* INSTRUCTIONS FOR THE TASK *
The expected output is each line below containing "form", copied in full.

(Stored data)
★ ★ ★ ★ ★ ★ ★

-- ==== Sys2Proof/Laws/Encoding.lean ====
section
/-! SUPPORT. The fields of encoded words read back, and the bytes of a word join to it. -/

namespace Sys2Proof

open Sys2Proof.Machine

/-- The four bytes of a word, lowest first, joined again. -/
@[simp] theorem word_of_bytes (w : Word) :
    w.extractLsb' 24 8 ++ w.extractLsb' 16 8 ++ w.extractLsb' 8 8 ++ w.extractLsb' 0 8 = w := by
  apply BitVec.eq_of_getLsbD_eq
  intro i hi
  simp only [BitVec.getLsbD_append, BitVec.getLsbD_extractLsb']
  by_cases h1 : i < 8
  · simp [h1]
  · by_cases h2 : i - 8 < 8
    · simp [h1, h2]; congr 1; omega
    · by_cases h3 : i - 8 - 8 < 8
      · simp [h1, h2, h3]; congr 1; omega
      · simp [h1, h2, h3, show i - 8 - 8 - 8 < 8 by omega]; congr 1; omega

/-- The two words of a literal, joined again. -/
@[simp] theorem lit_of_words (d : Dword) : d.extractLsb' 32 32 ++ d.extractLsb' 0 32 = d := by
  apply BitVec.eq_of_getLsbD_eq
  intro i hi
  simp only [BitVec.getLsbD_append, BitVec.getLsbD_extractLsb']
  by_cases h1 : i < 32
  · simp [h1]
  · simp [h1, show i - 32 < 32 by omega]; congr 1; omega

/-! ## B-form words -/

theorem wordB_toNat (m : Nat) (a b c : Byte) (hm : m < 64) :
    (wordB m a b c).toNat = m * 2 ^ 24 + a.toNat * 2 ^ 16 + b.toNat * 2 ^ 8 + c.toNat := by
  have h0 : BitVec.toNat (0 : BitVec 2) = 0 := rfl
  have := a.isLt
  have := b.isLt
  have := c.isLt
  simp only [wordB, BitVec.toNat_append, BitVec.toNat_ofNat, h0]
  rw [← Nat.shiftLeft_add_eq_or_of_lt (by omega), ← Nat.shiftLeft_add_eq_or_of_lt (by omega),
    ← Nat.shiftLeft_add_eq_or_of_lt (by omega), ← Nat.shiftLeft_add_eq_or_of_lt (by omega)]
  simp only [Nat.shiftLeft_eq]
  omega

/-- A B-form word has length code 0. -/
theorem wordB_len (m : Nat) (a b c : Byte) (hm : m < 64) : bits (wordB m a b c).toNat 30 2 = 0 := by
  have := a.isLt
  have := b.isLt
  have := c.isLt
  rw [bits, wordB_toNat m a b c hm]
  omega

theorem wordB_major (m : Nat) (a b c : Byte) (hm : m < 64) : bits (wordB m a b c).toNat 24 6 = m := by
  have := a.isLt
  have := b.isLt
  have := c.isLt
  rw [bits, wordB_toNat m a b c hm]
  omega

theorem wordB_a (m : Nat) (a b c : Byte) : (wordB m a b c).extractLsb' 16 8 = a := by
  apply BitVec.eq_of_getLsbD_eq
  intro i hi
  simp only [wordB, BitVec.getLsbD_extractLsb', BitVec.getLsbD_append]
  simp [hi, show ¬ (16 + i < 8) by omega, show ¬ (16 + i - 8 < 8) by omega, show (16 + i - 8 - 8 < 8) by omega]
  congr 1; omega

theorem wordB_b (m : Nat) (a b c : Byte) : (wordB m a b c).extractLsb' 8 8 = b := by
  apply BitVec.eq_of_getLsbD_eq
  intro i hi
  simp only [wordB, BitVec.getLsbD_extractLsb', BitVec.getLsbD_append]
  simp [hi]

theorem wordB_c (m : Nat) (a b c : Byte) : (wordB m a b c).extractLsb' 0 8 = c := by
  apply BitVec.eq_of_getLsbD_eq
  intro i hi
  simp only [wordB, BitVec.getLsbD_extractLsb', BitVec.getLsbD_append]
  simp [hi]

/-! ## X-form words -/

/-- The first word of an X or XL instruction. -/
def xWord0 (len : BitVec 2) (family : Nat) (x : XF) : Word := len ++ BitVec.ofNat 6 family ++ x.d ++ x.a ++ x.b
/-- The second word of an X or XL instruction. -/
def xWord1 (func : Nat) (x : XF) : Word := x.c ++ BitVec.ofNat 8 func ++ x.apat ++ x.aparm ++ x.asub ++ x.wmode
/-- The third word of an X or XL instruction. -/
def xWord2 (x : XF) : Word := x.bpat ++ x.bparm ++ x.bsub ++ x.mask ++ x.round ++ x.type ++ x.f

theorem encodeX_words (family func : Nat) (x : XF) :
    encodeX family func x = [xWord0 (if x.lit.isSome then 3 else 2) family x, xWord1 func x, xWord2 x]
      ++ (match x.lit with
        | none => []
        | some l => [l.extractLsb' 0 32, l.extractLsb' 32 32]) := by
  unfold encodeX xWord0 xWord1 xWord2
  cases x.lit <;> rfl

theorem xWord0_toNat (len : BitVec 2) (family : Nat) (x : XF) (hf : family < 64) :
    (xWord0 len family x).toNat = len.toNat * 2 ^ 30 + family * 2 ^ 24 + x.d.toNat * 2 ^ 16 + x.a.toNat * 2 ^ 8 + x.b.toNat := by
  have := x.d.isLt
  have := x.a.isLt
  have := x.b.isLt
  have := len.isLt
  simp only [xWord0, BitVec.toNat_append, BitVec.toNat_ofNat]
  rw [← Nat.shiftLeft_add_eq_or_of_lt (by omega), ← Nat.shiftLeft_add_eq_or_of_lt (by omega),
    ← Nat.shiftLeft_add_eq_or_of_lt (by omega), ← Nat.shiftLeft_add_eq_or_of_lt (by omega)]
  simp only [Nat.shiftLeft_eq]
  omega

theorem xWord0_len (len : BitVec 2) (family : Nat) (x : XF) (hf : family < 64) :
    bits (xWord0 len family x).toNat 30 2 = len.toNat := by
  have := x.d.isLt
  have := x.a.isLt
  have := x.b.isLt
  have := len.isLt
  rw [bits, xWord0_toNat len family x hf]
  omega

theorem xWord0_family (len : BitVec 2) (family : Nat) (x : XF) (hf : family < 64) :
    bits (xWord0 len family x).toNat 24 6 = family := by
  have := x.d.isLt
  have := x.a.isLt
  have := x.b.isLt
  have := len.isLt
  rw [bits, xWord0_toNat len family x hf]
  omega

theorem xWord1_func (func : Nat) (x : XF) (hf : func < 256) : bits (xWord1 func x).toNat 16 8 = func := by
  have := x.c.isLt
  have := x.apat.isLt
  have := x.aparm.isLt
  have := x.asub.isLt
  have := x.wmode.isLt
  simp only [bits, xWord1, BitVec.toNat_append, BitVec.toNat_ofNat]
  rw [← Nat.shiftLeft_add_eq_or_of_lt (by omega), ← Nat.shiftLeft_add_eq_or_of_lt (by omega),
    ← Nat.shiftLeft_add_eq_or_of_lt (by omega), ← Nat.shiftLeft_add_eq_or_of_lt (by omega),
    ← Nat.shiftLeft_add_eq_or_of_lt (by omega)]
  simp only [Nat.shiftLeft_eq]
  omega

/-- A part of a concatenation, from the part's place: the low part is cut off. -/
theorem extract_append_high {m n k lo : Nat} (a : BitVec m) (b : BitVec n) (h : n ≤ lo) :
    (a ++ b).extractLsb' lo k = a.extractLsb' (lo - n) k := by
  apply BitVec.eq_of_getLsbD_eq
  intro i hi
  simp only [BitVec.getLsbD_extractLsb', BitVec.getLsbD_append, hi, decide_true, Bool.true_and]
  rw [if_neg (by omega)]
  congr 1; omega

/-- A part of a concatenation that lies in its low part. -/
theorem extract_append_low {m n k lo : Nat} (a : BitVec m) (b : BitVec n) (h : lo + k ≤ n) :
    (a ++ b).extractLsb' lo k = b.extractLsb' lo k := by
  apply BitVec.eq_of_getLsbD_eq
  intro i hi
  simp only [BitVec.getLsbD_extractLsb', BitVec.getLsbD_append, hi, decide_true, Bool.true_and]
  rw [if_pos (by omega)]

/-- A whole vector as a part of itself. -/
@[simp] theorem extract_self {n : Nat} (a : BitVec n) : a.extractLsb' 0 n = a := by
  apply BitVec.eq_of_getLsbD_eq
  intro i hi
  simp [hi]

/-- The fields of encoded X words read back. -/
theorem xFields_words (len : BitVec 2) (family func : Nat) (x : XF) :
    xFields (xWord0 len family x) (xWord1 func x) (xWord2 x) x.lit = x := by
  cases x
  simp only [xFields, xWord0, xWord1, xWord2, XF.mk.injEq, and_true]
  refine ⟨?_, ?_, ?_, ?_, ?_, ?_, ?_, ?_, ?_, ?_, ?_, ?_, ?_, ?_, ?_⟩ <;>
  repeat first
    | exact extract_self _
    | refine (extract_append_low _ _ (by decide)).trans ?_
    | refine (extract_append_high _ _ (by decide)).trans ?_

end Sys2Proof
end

★ ★ ★ ★ ★ ★ ★

* YOUR SOLUTION *
/-! ## B-form words -/
/-- A B-form word has length code 0. -/
/-! ## X-form words -/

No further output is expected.